Ahora que los días parecen una reunión de concéntricos vacíos, conviene llenarlos de música. Uno cree en la posibilidad de que las canciones determinen cómo será el día; o al menos que puedan interceder en nuestro favor, si fuera posible. El primer sonido de la mañana tendría, así, una relevancia fundamental, un peso decisivo en la arquitectura de las horas; como el primer pensamiento; como la primera luz; como el primer paso cuando uno ingresa en la mañana. Algunos se santiguan, encomendados a la Providencia en su tentativa de regreso; todo consiste apenas en regresar, cada vez, poder regresar al punto de partida y quedar autorizados a un nuevo comienzo. Ante tal tesitura, no exenta de peligros evidentes y de otros, muchos más, ignorados, podríamos dirigirnos al reproductor y elegir un tema conveniente, seguro como una oración, inapelable en su facilidad para disponernos de cara a lo que viene, viento a favor, todo de nuestro lado. Pero entonces, anulado el peligro con el que jugamos cada segundo de respiración, no habría lugar para el sortilegio, que también incluye el riesgo de la equivocación, del paso en falso, de que suene algo indeseable: hay que enfrentarse al abismo relativo de cada día en modo aleatorio y aguardar. Vivir con el botón del shuffle prendido.

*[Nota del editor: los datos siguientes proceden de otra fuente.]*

/-! ### The obligation of the family -/

/-- Settles O50: the invariant puts a busy block at a step of its operation's list, which has at most 6. -/
theorem everyOperationEnds : Obligations.EveryOperationEnds := by
  intro s hinv hq
  cases hb : s.status.busy with
  | false => exact ⟨0, s, by omega, rfl, hb⟩
  | true =>
    obtain ⟨op, hcur, hfirst, hlast⟩ := hinv.busySeq hb
    rw [stepList_length] at hlast
    obtain ⟨k, hk⟩ := Nat.exists_eq_add_of_le' hfirst
    have hat : HasDone op k s := ⟨hq, hb, by rw [← hcur, ← hk]⟩
    have hsix := stepCount_le op
    exact hat.ends (by omega) (by omega)

end Sys2Proof.Machine
end

section
/-! SUPPORT. Decoding and encoding are inverse to each other, port by port (spec/30_encoding.md), the length of a
command (R89), and the checksum's datapath (spec/40_packet_codec.md R111). -/

namespace Sys2Proof.Machine

open Sys2Proof.Claims

/-! ### What decodes is an encoding -/

/-- The bytes are those of the well-formed instruction `i`, at the port `p`. -/
def EncodesAs (p : Port) (i : Instr) (bs : List Byte) : Prop :=
  i.wellFormed = true ∧ i.port = p ∧ encode i = .ok bs

theorem encodesAs_of_decodeOp {v : Byte} {i : Instr} (h : decodeOp v = .ok i) : EncodesAs .hostOp i [v] := by
  rcases decodeOp_cases v with ⟨op, hop, rfl⟩ | ⟨hillegal, -⟩
  · obtain rfl : opInstr op = i := Except.ok.inj (hop.symm.trans h)
    cases op <;> exact ⟨rfl, rfl, rfl⟩
  · exact absurd (hillegal.symm.trans h) nofun

theorem encodesAs_of_decodeWriteTail {a : Half} {n : Byte} {tail : List Byte} {i : Instr}
    (h : decodeWriteTail a n tail = .ok i) : EncodesAs .toDevice i (wrh8 a n ++ tail) := by
  simp only [decodeWriteTail] at h
  generalize slice tail 1 (n.toNat + 1) = v at h
  split_ifs at h with hpkt
  obtain ⟨hlen, rfl⟩ := hpkt
  cases h
  have hle : v.length ≤ 255 := by omega
  have hn : BitVec.ofNat 8 v.length = n := by rw [hlen, BitVec.ofNat_toNat, BitVec.setWidth_eq]
  exact ⟨decide_eq_true hle, rfl, by rw [encode_writeToMemory_of_le a hle, hn]⟩

theorem encodesAs_of_decodeFamily {opc space hi lo zero len : Byte} {tail : List Byte} {i : Instr}
    (h : decodeFamily opc space hi lo zero len tail = .ok i) :
    EncodesAs .toDevice i (Config.SOH :: Config.CMD_CLASS :: opc :: space :: hi :: lo :: zero :: len :: tail) := by
  rw [decodeFamily] at h
  split_ifs at h with hread hfix hwrite hfix hshoot hfix hfocus hfix
  · obtain ⟨rfl, rfl⟩ := hfix
    cases h
    exact ⟨rfl, rfl, by rw [hread, encode, cmd9, highByte_joinBytes, lowByte_joinBytes]⟩
  · obtain ⟨rfl, rfl⟩ := hfix
    have hw := encodesAs_of_decodeWriteTail h
    rw [wrh8, highByte_joinBytes, lowByte_joinBytes] at hw
    exact hwrite ▸ hw
  all_goals
    obtain ⟨hzero, rfl⟩ := hfix
    cases hzero
    cases h
    subst opc
    exact ⟨rfl, rfl, rfl⟩

theorem encodesAs_of_decodeFixedCommand {bs : List Byte} {i : Instr} (h : decodeFixedCommand bs = .ok i) :
    EncodesAs .toDevice i bs := by
  unfold decodeFixedCommand at h
  split_ifs at h with hwake hinq heot
  · subst hwake
    cases h
    exact ⟨rfl, rfl, rfl⟩
  · subst hinq
    cases h
    exact ⟨rfl, rfl, rfl⟩
  · subst heot
    cases h
    exact ⟨rfl, rfl, rfl⟩
  · split at h
    · split_ifs at h with hfamily
      obtain ⟨rfl, rfl⟩ := hfamily
      exact encodesAs_of_decodeFamily h
    · cases h
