-- ==== Sys2Proof/Syntax.lean ====
section
/-!
DEFINITION. The commands: one constructor for each row of spec/opcode_table.json. The table gives no
operands; each operand here is what the row's rule lets vary from outside (DEDUCED, log 6).
-/
namespace Sys2Proof

/-- One command: one indivisible step of the part (95_what_each_step_holds.md). -/
inductive Instr where
  /-- CARRIER_ARRIVAL (R1): carrier of another station appears on a lane. -/
  | carrierArrival (lane : Lane)
  /-- FRAME_END (R3): carrier drops; the bit-times received, from the carrier arrival to the last transition
  (R162): those of the complete bytes, and those after the last complete byte. -/
  | frameEnd (lane : Lane) (times rest : List BitTime)
  /-- JABBER_CUTOFF (R4): carrier lasts beyond 256 bytes. -/
  | jabberCutoff (lane : Lane)
  /-- GAP_EXPIRY (R13). -/
  | gapExpiry (lane : Lane)
  /-- TRANSMIT_COMPLETE (R14). -/
  | transmitComplete (lane : Lane)
  /-- HOLD_GAP_EXPIRY (R16). -/
  | holdGapExpiry (lane : Lane)
  /-- COLLISION (R14). -/
  | collision (lane : Lane)
  /-- JAM_END (R14). -/
  | jamEnd (lane : Lane)
  /-- BACKOFF_EXPIRY (R15). -/
  | backoffExpiry (lane : Lane)
  /-- QUOTE (R47): the dispatcher takes a QUOTE frame. -/
  | quote
  /-- PRESENCE (R29). -/
  | presence
  /-- UNUSABLE_FRAME (R30): a frame of unknown kind or of kind REPLY is taken. -/
  | unusableFrame
  /-- BIND (R43): a LAYOUT BIND operation. -/
  | bind
  /-- UNBIND (R45): a LAYOUT UNBIND operation. -/
  | unbind
  /-- LEVEL (R46): a LAYOUT LEVEL operation. -/
  | level
  /-- BIND_FILL (R44): the text writer's BIND fill. -/
  | bindFill
  /-- PAINT_BASE (R105). -/
  | paintBase
  /-- PAINT_TOP (R105). -/
  | paintTop
  /-- BASE_RUN (R106). -/
  | baseRun
  /-- TOP_RUN (R107). -/
  | topRun
  /-- OPEN (R115). -/
  | overlayOpen
  /-- CLOSE (R117). -/
  | overlayClose
  /-- CLOSE_ALL (R118). -/
  | overlayCloseAll
  /-- OPEN_UNIT (R116). -/
  | openUnit
  /-- CLOSE_UNIT (R117). -/
  | closeUnit
  /-- CLOSE_ALL_UNIT (R118). -/
  | closeAllUnit
  /-- ORPHAN_CLOSE (R122). -/
  | orphanClose
  /-- CRAWL (R136). -/
  | crawl
  /-- BEACON (R132). -/
  | beacon
  /-- STATUS (R146). -/
  | status
  /-- CAPTURE (R149). -/
  | capture
  /-- COUNTERS (R150). -/
  | counters
  /-- SLOT (R147). -/
  | slotQuery
  /-- RESTART (R151), and whether the reference oscillator is running when the query is taken (R158). -/
  | restart (referenceRunning : Bool)
  /-- BAD_REQUEST (R143). -/
  | badRequest
  /-- FRAME_START (R108). -/
  | frameStart
  /-- SILENCE_EVENT (R32) of a station. -/
  | silenceEvent (station : Nat)
  /-- BEACON_LAPSE (R131) of a station. -/
  | beaconLapse (station : Nat)
  /-- HIGHLIGHT_MOVE (R93) of a slot. -/
  | highlightMove (slot : Nat)
  /-- CRAWL_STEP (R138). -/
  | crawlStep
  /-- BEACON_DUE (R128). -/
  | beaconDue
  /-- ACTIVE_START (R109). -/
  | activeStart
  /-- PAINT_COMPLETION (R81). -/
  | paintCompletion
  /-- RESTYLE_COMPLETION (R86). -/
  | restyleCompletion
  /-- CRAWL_REPAINT (R141). -/
  | crawlRepaint
  /-- POWER_ON (R152): the power-on detector asserts. -/
  | powerOn
  /-- RESET_ASSERT (R152): nRST is taken low. -/
  | resetAssert
  /-- HELD_END (R152): the power-on detector and nRST are both released; whether nCOLD is low then, and
  whether the reference oscillator is running then (R158). -/
  | heldEnd (coldLow : Bool) (referenceRunning : Bool)
  /-- LOADING_COMPLETE (R155): the 64 bytes read from the configuration memory. -/
  | loadingComplete (image : List Byte)
  /-- CLEARING_COMPLETE (R153). -/
  | clearingComplete
  /-- UNWINDING (R124). -/
  | unwinding
  /-- REFERENCE_STOP (R158). -/
  | referenceStop
  /-- CARRIER_DROP (R4): carrier that the receive side is ignoring drops. -/
  | carrierDrop (lane : Lane)
deriving DecidableEq, Repr

end Sys2Proof
end

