-- ==== Sys2Proof/Machine/Operands.lean ====
section
/-!
DEFINITION. Every operand form of the lanes and of the configuration memory: the line code, the frame
header, the payloads of each kind, the bytes of what the painter sends, the CRC and the image (chapter 11, R1 to R3,
R156, R160 to R162).
-/
namespace Sys2Proof.Machine

/-! ## Bytes -/

/-- Byte `i` of a list; 0 beyond its end (callers test the length first). -/
def byteAt (bs : List Byte) (i : Nat) : Byte := bs.getD i 0

/-- Two bytes, high byte first (00_scope.md "Byte order"). -/
def be16 (hi lo : Byte) : BitVec 16 := hi ++ lo

/-- Four bytes, high byte first. -/
def be32 (a b c d : Byte) : BitVec 32 := a ++ b ++ c ++ d

/-- A 16-bit value as two bytes, high byte first. -/
def bytes16 (w : BitVec 16) : List Byte := [w.extractLsb' 8 8, w.extractLsb' 0 8]

/-- A 32-bit value as four bytes, high byte first. -/
def bytes32 (w : BitVec 32) : List Byte :=
  [w.extractLsb' 24 8, w.extractLsb' 16 8, w.extractLsb' 8 8, w.extractLsb' 0 8]

/-- One byte from a number. -/
def byteOf (n : Nat) : Byte := BitVec.ofNat 8 n

/-- The colours byte: fg in bits 7 to 4, bg in bits 3 to 0 (11.2). -/
def coloursByte (fg bg : Colour) : Byte := fg ++ bg

/-- The fg of a colours byte. -/
def fgOf (b : Byte) : Colour := b.extractLsb' 4 4

/-- The bg of a colours byte. -/
def bgOf (b : Byte) : Colour := b.extractLsb' 0 4

/-- The attributes byte: bit 0 underline, bit 1 dim, bit 2 blink, bit 3 inverse (11.2). -/
def attrsOfByte (b : Byte) : Attrs := ⟨b.getLsbD 0, b.getLsbD 1, b.getLsbD 2, b.getLsbD 3⟩

/-- The attributes as a byte, unassigned bits 0 (R160). -/
def attrsByte (a : Attrs) : Byte :=
  byteOf (a.underline.toNat + 2 * a.dim.toNat + 4 * a.blink.toNat + 8 * a.inverse.toNat)

/-! ## Line code (R162) -/

/-- The bit-time of a bit: a transition at its middle, low to high for 1 and high to low for 0. -/
def bitTime (b : Bool) : BitTime := { first := !b, second := b }

/-- The bit-time lacks its mid-bit transition: a line-code violation. -/
def bitViolates (t : BitTime) : Bool := decide (t.first = t.second)

/-- The bit-times of a byte, most significant bit first (chapter 11). -/
def byteTimes (b : Byte) : List BitTime :=
  [7, 6, 5, 4, 3, 2, 1, 0].map (fun i => bitTime (b.getLsbD i))

/-- What bytes look like on the line. -/
def lineCode (bytes : List Byte) : List BitTime := bytes.flatMap byteTimes

/-- The bit of a bit-time: 1 when the line is high in its second half. -/
def bitOf (t : BitTime) : Nat := t.second.toNat

/-- The complete bytes of a reception; the bits after the last complete byte are discarded (R1). -/
def lineBytes : List BitTime → List Byte
  | a :: b :: c :: d :: e :: f :: g :: h :: rest =>
    byteOf (128 * bitOf a + 64 * bitOf b + 32 * bitOf c + 16 * bitOf d + 8 * bitOf e + 4 * bitOf f + 2 * bitOf g + bitOf h) ::
      lineBytes rest
  | _ => []

/-- A line-code violation occurred somewhere in the reception (R3). -/
def lineViolation (times : List BitTime) : Bool := times.any bitViolates

/-- The levels of the line, half a bit-time each. -/
def lineLevels (times : List BitTime) : List Bool := times.flatMap (fun t => [t.first, t.second])

/-- 2 bit-times pass somewhere without a transition, so that the carrier drops there. -/
def quietWithin : List Bool → Bool
  | a :: b :: c :: d :: rest => (a == b && b == c && c == d) || quietWithin (b :: c :: d :: rest)
  | _ => false

/-- The last bit-time has no transition, at its start or at its middle. -/
def quietAtEnd (levels : List Bool) : Bool :=
  match levels.reverse with
  | a :: b :: c :: _ => a == b && b == c
  | _ => false

/-- Carrier is held through these bit-times: the last transition before the drop is in the last of them (R162). -/
def carrierHeld (times : List BitTime) : Bool :=
  !quietWithin (lineLevels times) && !quietAtEnd (lineLevels times)

/-- The jam: 32 bit-times held without mid-bit transitions, reversing level at each bit boundary, from a first
level on. -/
def jamTimes (high : Bool) : List BitTime :=
  (List.range 32).map (fun i =>
    let level := if i % 2 = 0 then high else !high
    { first := level, second := level })

/-! ## CRC (R161) -/

/-- Shift the CRC register left `n` places, combining with 0x1021 whenever the bit shifted out was 1. -/
def crcShift : Nat → BitVec 16 → BitVec 16
  | 0, r => r
  | n + 1, r => crcShift n (if r.msb then (r <<< 1) ^^^ 0x1021#16 else r <<< 1)

/-- One byte into the CRC register. -/
def crcByte (r : BitVec 16) (b : Byte) : BitVec 16 := crcShift 8 (r ^^^ (b ++ 0#8))

/-- The CRC over a list of bytes, from 0xFFFF, not inverted. -/
def crc16 (bs : List Byte) : BitVec 16 := bs.foldl crcByte 0xFFFF#16

/-- The CRC of a reception is good (R2): it has at least 3 bytes, and the value over bytes 0 to L − 3
equals the last two, high byte first. -/
def crcGood (bs : List Byte) : Bool :=
  decide (3 ≤ bs.length) &&
    decide (crc16 (bs.take (bs.length - 2)) =
      be16 (byteAt bs (bs.length - 2)) (byteAt bs (bs.length - 1)))

/-! ## Frame header (11.1) -/

/-- Sender: byte 0, bits 7 to 2. -/
def RxFrame.sender (f : RxFrame) : Nat := (byteAt f.bytes 0).toNat / 4

/-- Lane tag: byte 0, bit 1. -/
def RxFrame.tag (f : RxFrame) : Lane := if (byteAt f.bytes 0).getLsbD 1 then .b else .a

/-- Restart flag: byte 0, bit 0. -/
def RxFrame.restart (f : RxFrame) : Bool := (byteAt f.bytes 0).getLsbD 0

/-- Sequence: bytes 1 and 2. -/
def RxFrame.seq (f : RxFrame) : BitVec 16 := be16 (byteAt f.bytes 1) (byteAt f.bytes 2)

/-- Kind: byte 3, bits 7 to 4. -/
def RxFrame.kind (f : RxFrame) : Nat := (byteAt f.bytes 3).toNat / 16

/-- Group: byte 3, bits 3 to 0. -/
def RxFrame.group (f : RxFrame) : Nat := (byteAt f.bytes 3).toNat % 16

/-- Destination: byte 4, bits 7 to 2. -/
def RxFrame.dest (f : RxFrame) : Nat := (byteAt f.bytes 4).toNat / 4

/-- Payload length: byte 5. -/
def RxFrame.payloadLength (f : RxFrame) : Nat := (byteAt f.bytes 5).toNat

/-- The payload: bytes 6 to L − 3. -/
def RxFrame.payload (f : RxFrame) : List Byte := (f.bytes.drop 6).take (f.bytes.length - 8)

/-- Kind codes (1.2). -/
def kindQuote : Nat := 1
/-- PRESENCE. -/
def kindPresence : Nat := 2
/-- PAINT. -/
def kindPaint : Nat := 3
/-- LAYOUT. -/
def kindLayout : Nat := 4
/-- OVERLAY. -/
def kindOverlay : Nat := 5
/-- CRAWL. -/
def kindCrawl : Nat := 6
/-- BEACON. -/
def kindBeacon : Nat := 7
/-- QUERY. -/
def kindQuery : Nat := 8
/-- REPLY. -/
def kindReply : Nat := 9

/-- The kind code of a frame that the painter sends (1.2). -/
def TxKind.code : TxKind → Nat
  | .beacon => kindBeacon
  | .reply => kindReply

/-- The class of a frame that the painter sends: 1 for a BEACON, 2 for a REPLY (R10). -/
def TxKind.frameClass : TxKind → Nat
  | .beacon => 1
  | .reply => 2

/-- The code of a lane tag (11.1). -/
def laneBit : Lane → Nat
  | .a => 0
  | .b => 1

/-- The bytes of a frame on a lane: header with that lane's tag, payload, and the CRC over them, high
byte first (R2, R10, 11.1). -/
def TxFrame.encode (f : TxFrame) (station : Nat) (lane : Lane) : List Byte :=
  let body :=
    [byteOf (station * 4 + laneBit lane * 2 + f.restart.toNat)] ++ bytes16 f.seq ++
    [byteOf (f.kind.code * 16 + f.group), byteOf (f.dest * 4 + f.kind.frameClass),
     byteOf f.payload.length] ++ f.payload
  body ++ bytes16 (crc16 body)

/-! ## QUOTE (R47) -/

/-- One item of a QUOTE frame. -/
structure Item where
  field : Nat
  value : Value
deriving DecidableEq, Repr
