-- ==== Sys2Proof/Machine/Grant.lean ====
section
/-!
DEFINITION. The write-port arbiter (chapter 6.2): requests, grants, the end of a unit, and what a unit reads at its
grant. The completion of a paint, and the reading of a restyle, a repaint and an orphan close, are made here (R81 to
R83, R86, R102, R122, R141); the rows of the table that end the units write their cells and count (DEDUCED, log 7).
-/
namespace Sys2Proof.Machine

/-! ## A paint at its grant (R81 to R83) -/

/-- The highlight after a completed paint (R83). -/
def paintedHighlight (r : Slot) (stale change : Bool) (direction : Direction) (hold : Nat) : Highlight :=
  if stale then { r.highlight with stage := .none, remaining := 0 }
  else if r.rule = .tick ∧ change = true ∧ 1 ≤ hold then
    { stage := .flash, remaining := hold, flashUp := decide (direction = .up) }
  else r.highlight

/-- The slot after a completed paint of `value` from `source` (R82); `live` is the peer state of the source
read at this moment. -/
def paintedSlot (r : Slot) (value : Value) (source : Nat) (live : Bool) (hold : Nat) : Slot :=
  let tick := tickOf r.direction r.shown value
  { r with
    shown := some { value := value, source := source }
    direction := tick.1
    overflow := (formatValue r.format r.place.width value).overflow
    stale := !live
    highlight := paintedHighlight r (!live) tick.2 tick.1 hold
    restyle := false }

/-- The operation of slot `n` and generation `g` passes its completion checks (R38, R81, R86). -/
def State.passesChecks (s : State) (n : Nat) (g : BitVec 8) : Bool :=
  (s.slot n).bound && decide ((s.slot n).generation = g)

/-- A paint or restyle is granted: a paint that passes its checks updates its slot, and the unit's colours are
decided by the slot as it then stands (R81, R82, R86). -/
def State.grantPaint (s : State) : State :=
  match s.paint with
  | some (.paint n g value source _) =>
    if s.passesChecks n g then
      let r := paintedSlot (s.slot n) value source (decide ((s.peer source).state = .live)) s.control.config.hold
      { s.setSlot n r with port := { s.port with decided := .slot r } }
    else { s with port := { s.port with decided := .abandoned } }
  | some (.restyle n g) =>
    { s with port := { s.port with
      decided := if s.passesChecks n g then .slot (s.slot n) else .abandoned } }
  | none => s

/-! ## A repaint and an orphan close at their grants (R122, R141) -/

/-- The cell of the crawl row at column `x`, by P and the tape as they stand (R141). -/
def State.crawlCell (s : State) (x : Nat) : Cell :=
  let t := s.crawl.p + BitVec.ofNat 16 (s.control.config.tilePosition * 128 + x)
  let e := s.tapeAt (t.toNat % 1024)
  if e.valid = true ∧ e.index = t then
    { glyph := frameGlyph e.glyph, fg := e.fg, bg := e.bg, attrs := e.attrs }
  else
    { glyph := 32, fg := s.control.config.roles.crawlFg, bg := s.control.config.roles.crawlBg,
      attrs := attrsClear }

/-- A repaint is granted: it reads P and the tape. -/
def State.grantRepaint (s : State) : State :=
  { s with port := { s.port with decided := .row ((List.range 128).map s.crawlCell) } }

/-- How many levels, from the top down, have a requester that is SILENT (R122). -/
def State.silentTops (s : State) : Nat :=
  (s.overlay.levels.reverse.takeWhile (fun lv => decide ((s.peer lv.requester).state = .silent))).length

/-- An overlay request is granted: an orphan close reads the requesters; the others read nothing that another block
can change (R114, R122, R124). -/
def State.grantOverlay (s : State) : State :=
  match s.overlay.request with
  | some .orphan => { s with port := { s.port with decided := .closes s.silentTops } }
  | _ => s

/-! ## The arbiter (R101) -/

/-- The arbiter grants a writer's request: the unit holds the port and reads what it depends on (R101, R102). What
the text writer reads stands until its unit ends, for the dispatcher waits and the stack keeps (R106, R107). -/
def State.grant (s : State) (w : Writer) : State :=
  let s1 := { s with port := { s.port with holder := some w } }
  match w with
  | .overlay => s1.grantOverlay
  | .crawl => s1.grantRepaint
  | .paint => s1.grantPaint
  | .text => s1

/-- A writer presents its request: at a free port it is granted at once, at a held port it waits. -/
def State.present (s : State) (w : Writer) : State :=
  match s.port.holder with
  | none => s.grant w
  | some _ => s

/-- The unit that held the port has ended and its writer's request is gone: the next waiting request is
granted (R101). In HELD no grant is made (R152). -/
def State.release (s : State) : State :=
  let s1 := { s with port := { holder := none, decided := .standing } }
  if s.control.mode = .held then s1
  else match s.nextWaiting with
    | some w => s1.grant w
    | none => s1

end Sys2Proof.Machine
end

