-- ==== Sys2Proof/Machine/Scan.lean ====
section
/-!
DEFINITION. Chapter 6.5 and the events of a display frame: frame start, active start, what a frame start
raises, and what the screen shows.
-/
namespace Sys2Proof.Machine

/-- Every event that the last frame start raised and that has not been taken yet: silence events, lapse
signals, highlight moves, the crawl step, the beacon (R109: all are taken before the active start; log 9). Outside
RUNNING there are none but the moves, and in HELD no block takes them (R92, R152). -/
def State.takeRaised (s : State) : State :=
  let moves (s : State) : State := (List.range 256).foldl State.moveHighlight s
  if s.isRunning then
    let s1 := (List.range 63).foldl State.deliverSilence s
    let s2 := (List.range 63).foldl State.deliverLapse s1
    ((moves s2).takeTick).sendBeacon
  else if s.control.mode = .held then s
  else moves s

/-- Every highlight ages (R92). -/
def Slot.ageHighlight (r : Slot) : Slot := { r with highlight := r.highlight.age }

/-- The group timer at a frame start: the phase tick and the beacon countdown (R127, R139). -/
def State.tickPhase (s : State) : State :=
  let phase := s.group.phase + 1
  { s with
    group := { s.group with phase := phase, countdown := s.group.countdown - 1 }
    crawl := { s.crawl with
      tickDue := s.crawlEnabled && decide (phase.toNat % s.control.config.crawlStep = 0) } }

/-- The scan engine at a frame start: the rest of the display frame before it has been read, each cell as it stands or
in any stage that the unit in progress takes it through, a free value (R102, R109; DESIGN CHOICE, log 15), and blanking
ends when RUNNING has been entered since the cold reset began (R111). -/
def State.scanFrameStart (s : State) : State :=
  { s with
    scan := { s.scan with
      frame := s.readOn (State.closeStages s.closing.length s ++ [s.unitApplied.store.cells]) Config.cellCount
      read := Config.cellCount
      blank := s.scan.blank && s.control.coldCause.isSome }
    freeCount := s.freeCount + 1 }

/-- FRAME_START (R108). In HELD the scan engine alone takes it (R152). In LOADING, CLEARING and UNWINDING the paint
unit ages its highlights (R92), and the peer table, the group timer and the crawl engine change nothing (R19, R126,
R142; DEDUCED, log 17). While RUNNING every block takes it. -/
def execFrameStart (s : State) : Host.Outcome State Fault Refusal :=
  let s1 := s.takeRaised.scanFrameStart
  goOn
    (if s.isRunning then ((s1.agePeers).mapSlots Slot.ageHighlight).tickPhase
     else if s.control.mode = .held then s1
     else s1.mapSlots Slot.ageHighlight)

/-- ACTIVE_START (R109): the phase count is sampled for the whole display frame, and the reading of its cells
begins (log 15). -/
def execActiveStart (s : State) : Host.Outcome State Fault Refusal :=
  let s1 := s.takeRaised
  goOn { s1 with scan :=
    { s1.scan with
      sampled := s1.group.phase, frame := [], frameBlank := s1.scan.blank, read := 0 } }

/-- SILENCE_EVENT (R32, R33, R121). -/
def execSilenceEvent (station : Nat) (s : State) : Host.Outcome State Fault Refusal :=
  if 63 ≤ station then .refused (.illFormed "SILENCE_EVENT") else goOn (s.deliverSilence station)

/-- BEACON_LAPSE (R131). -/
def execBeaconLapse (station : Nat) (s : State) : Host.Outcome State Fault Refusal :=
  if 63 ≤ station then .refused (.illFormed "BEACON_LAPSE") else goOn (s.deliverLapse station)

/-- HIGHLIGHT_MOVE (R93). In HELD no block takes what a frame start raised (R152). -/
def execHighlightMove (slot : Nat) (s : State) : Host.Outcome State Fault Refusal :=
  if 256 ≤ slot then .refused (.illFormed "HIGHLIGHT_MOVE")
  else if s.control.mode = .held then goOn s else goOn (s.moveHighlight slot)

/-- CRAWL_STEP (R138). -/
def execCrawlStep (s : State) : Host.Outcome State Fault Refusal :=
  if s.isRunning then goOn s.takeTick else goOn s

/-- BEACON_DUE (R128). -/
def execBeaconDue (s : State) : Host.Outcome State Fault Refusal := goOn s.sendBeacon

/-! ## What the screen shows (R110, R111) -/

/-- One drawn cell: the glyph shape, its two colours, and whether the bottom line is drawn in the
foreground colour. -/
structure Drawn where
  shape : BitVec 9
  fg : BitVec 12
  bg : BitVec 12
  underline : Bool
deriving DecidableEq, Repr

/-- Each component halved, the remainder discarded (R110 step 3). -/
def dimmed (c : BitVec 12) : BitVec 12 :=
  (c.extractLsb' 8 4 >>> 1) ++ (c.extractLsb' 4 4 >>> 1) ++ (c.extractLsb' 0 4 >>> 1)

/-- The drawing of one cell (R110). -/
def drawCell (cfg : Configuration) (phase : BitVec 16) (c : Cell) : Drawn :=
  let ink := cfg.palette.getD c.fg.toNat 0
  let paper := cfg.palette.getD c.bg.toNat 0
  let fg := if c.attrs.inverse then paper else ink
  let bg := if c.attrs.inverse then ink else paper
  { shape := if c.attrs.blink = true ∧ cfg.blink / 2 ≤ phase.toNat % cfg.blink then 32 else c.glyph
    fg := if c.attrs.dim then dimmed fg else fg
    bg := bg
    underline := c.attrs.underline }

/-- The record from which the display frame draws a cell: as it was read, or, for a cell not read yet, as it
stands (R109). -/
def State.shownCell (s : State) (i : Nat) : Cell :=
  if i < s.scan.read then storeGet cellBlank s.scan.frame i else s.cell i

/-- What the display frame shows at a row and column: none (black, the display enable held off) while
blanked (R111). -/
def State.pixel (s : State) (row col : Nat) : Option Drawn :=
  if s.scan.frameBlank then none
  else some (drawCell s.control.config s.scan.sampled (s.shownCell (cellKey row col)))

end Sys2Proof.Machine
end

A falta de cualquier otra posteridad, hemos resuelto acoger en listas etéreas la sustancia de cada jornada, las músicas (al menos una selección de ellas) que nos enmarcan y nos llevan por las horas. Las primeras y las que siguen. Hoy no fue un mal día. Fue al menos diverso. Fue al menos algo más sereno que la honda pesadumbre del anterior, tan concreta, tan empeñada en recordarnos la artificialidad de tantas cosas y la espesa certeza de otras: el peso de la renuncia, de la imposibilidad. La oquedad tremenda del espacio físico. La distancia. La muchedumbre del tiempo cuando la cuenta atrás se anuncia insoportablemente larga. Hay que esperar y seguir viviendo. Europe, de Allo Darlin’, y luego algo de rock progresivo (Mogwai, Do Make Say Think), la inevitabilidad estadística de Wilco (The Late Greats), algo de funky en un paseo bajo el sol, pensando en Nassau, Rubber Bullets de un clásico recuperado en una emisora (10cc), y la rabiosa melancolía que siempre acecha en Manic Street Preachers: “Cada día vivido como una mentira / La vida se vende barata… siempre, siempre, siempre”. El 26 de junio sólo fue un día. Sonó así.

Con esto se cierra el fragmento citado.